(04/21/2015, 08:23 AM)sheldonison Wrote: and sexp(10) is a humongous number. The largest number pari-gp can represent is about \( \text{sexp}_e\left(4.08\right)\approx 7.24676\cdot 10^{131475196{ \)That was my dumb mistake. I didn't needed sexp(10), but sexp(I*10).
¿Do you think that the tiny spirals at the end of the lines ͥ·ˣa (as x→∞) are accurate, or just a numerical artifact?
¿Did you attempted to find the base for which the lines turn into an "ellipse" (or something close)?. I guess a=e^(e^-1); that would "explain" the change of state.

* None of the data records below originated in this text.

/-! ## Faults (chapter 13) -/

/-- Reports reach the collector with the higher of the class reported and the class held; an injected report counts down;
a report-only source leaves Squall; the fault of a source's reporting path is a contained one (R392, R393, R397, R404).
Recovery commands: the injection's word sets a source's count and class; a unit and the failed sites return at the next
Dawn; a rebuilt region leaves the list.
The model's own choices and readings it rests on: assumption 42. -/
def Obligations.FaultReportsAndRecovery : Prop :=
  (∀ (s : State) (n detail : Nat) (c : FaultClass), wfFaultSource n = true →
    let v := s.fsrc n
    Answers (.faultReport n c detail) s (s.collect { source := n, cls := max (classCode' c) v.held, rail := false,
                                                     forced := false, detail := detail }) ∧
    Answers (.reportingPathFault n) s (s.collect { source := n, cls := 2, rail := true, forced := false, detail := 0 }) ∧
    (v.squall = true → reportOnly n = true → v.rail = false →
      Answers (.squallExit n) s (s.setFsrc n { v with squall := false, events := [] })) ∧
    (v.squall = false → Answers (.squallExit n) s s) ∧
    (v.forceLeft = 0 → Answers (.forcedReport n) s s) ∧
    (v.forceLeft ≠ 0 →
      let t := s.setFsrc n { v with forceLeft := v.forceLeft - 1 }
      let u := { t with fc := { t.fc with forced := t.fc.forced + 1 } }
      Answers (.forcedReport n) s (u.collect { source := n, cls := if v.forceCls = 0 then 2 else v.forceCls,
                                               rail := v.forceCls == 0, forced := true, detail := 0 }))) ∧
  (∀ (s : State) (route : Route) (w region : Nat), wfRoute route = true →
    (MayWrite s route 0x1620 2 w → s.forceAbort w = 0 →
      let n := w % 2 ^ 11
      Writes (.force route w) s
        (s.setFsrc n { s.fsrc n with forceLeft := w / 2 ^ 16 % 256, forceCls := w / 2 ^ 12 % 4 })) ∧
    (MayWrite s route 0x1610 5 1 →
      let n := s.select route 0x1610 1
      Writes (.returnUnit route 1) s (s.setFsrc n { s.fsrc n with returning := true })) ∧
    (MayWrite s route 0x1900 0x0C 1 →
      Writes (.returnFailedSites route 1) s { s with sp := { s.sp with returnFailed := true } }) ∧
    (region < 128 → Answers (.spareRebuildComplete region) s
      { s with fc := { s.fc with rebuilding := s.fc.rebuilding.filter (· != region) } }))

Now, if the bases\( \\[15pt]
{1<a<e^{e^{-1}} } \)really turn into ellipses, then it should be easy to find an algebraic expression for tetration to real exponents, or at least an important insight for \( \\[20pt]
{^{\frac{1}{x}}a} \)
The base \( \\[15pt]
{a=e^{e^{-1}} } \) seems to match an ellipse with center near c=2.65599203615835 (Don't take that precision as accurate. I got it from Excel), relation of axis b=a, and radius \( \\[20pt]
{r=\left(e^{\pi}+W_{(1)}\right)^{\,e^{-\pi}}} \), or
\( \left(imag(^{i.x}a)\right)^2 \,+\, \left({\frac{real(^{i.x}a)-c}{b}}\right)^2\,=\, r^2\\
\\
a=e^{e^{-1}} \\
b= e^{e^{-1}}\\
c= 2.655992036 \\
r=\left(e^{\pi}+W_{(1)}\right)^{\,e^{-\pi}}\\
\\
W_{(x)}.e^{W_{(x)}}=x \,\Rightarrow \, e={\frac{1}{W_{(1)}}}^{\frac{1}{W_{(1)}}} \,\Rightarrow \, W_{(1)}=0,56714329
\)
I have the result, but I do not yet know how to get it.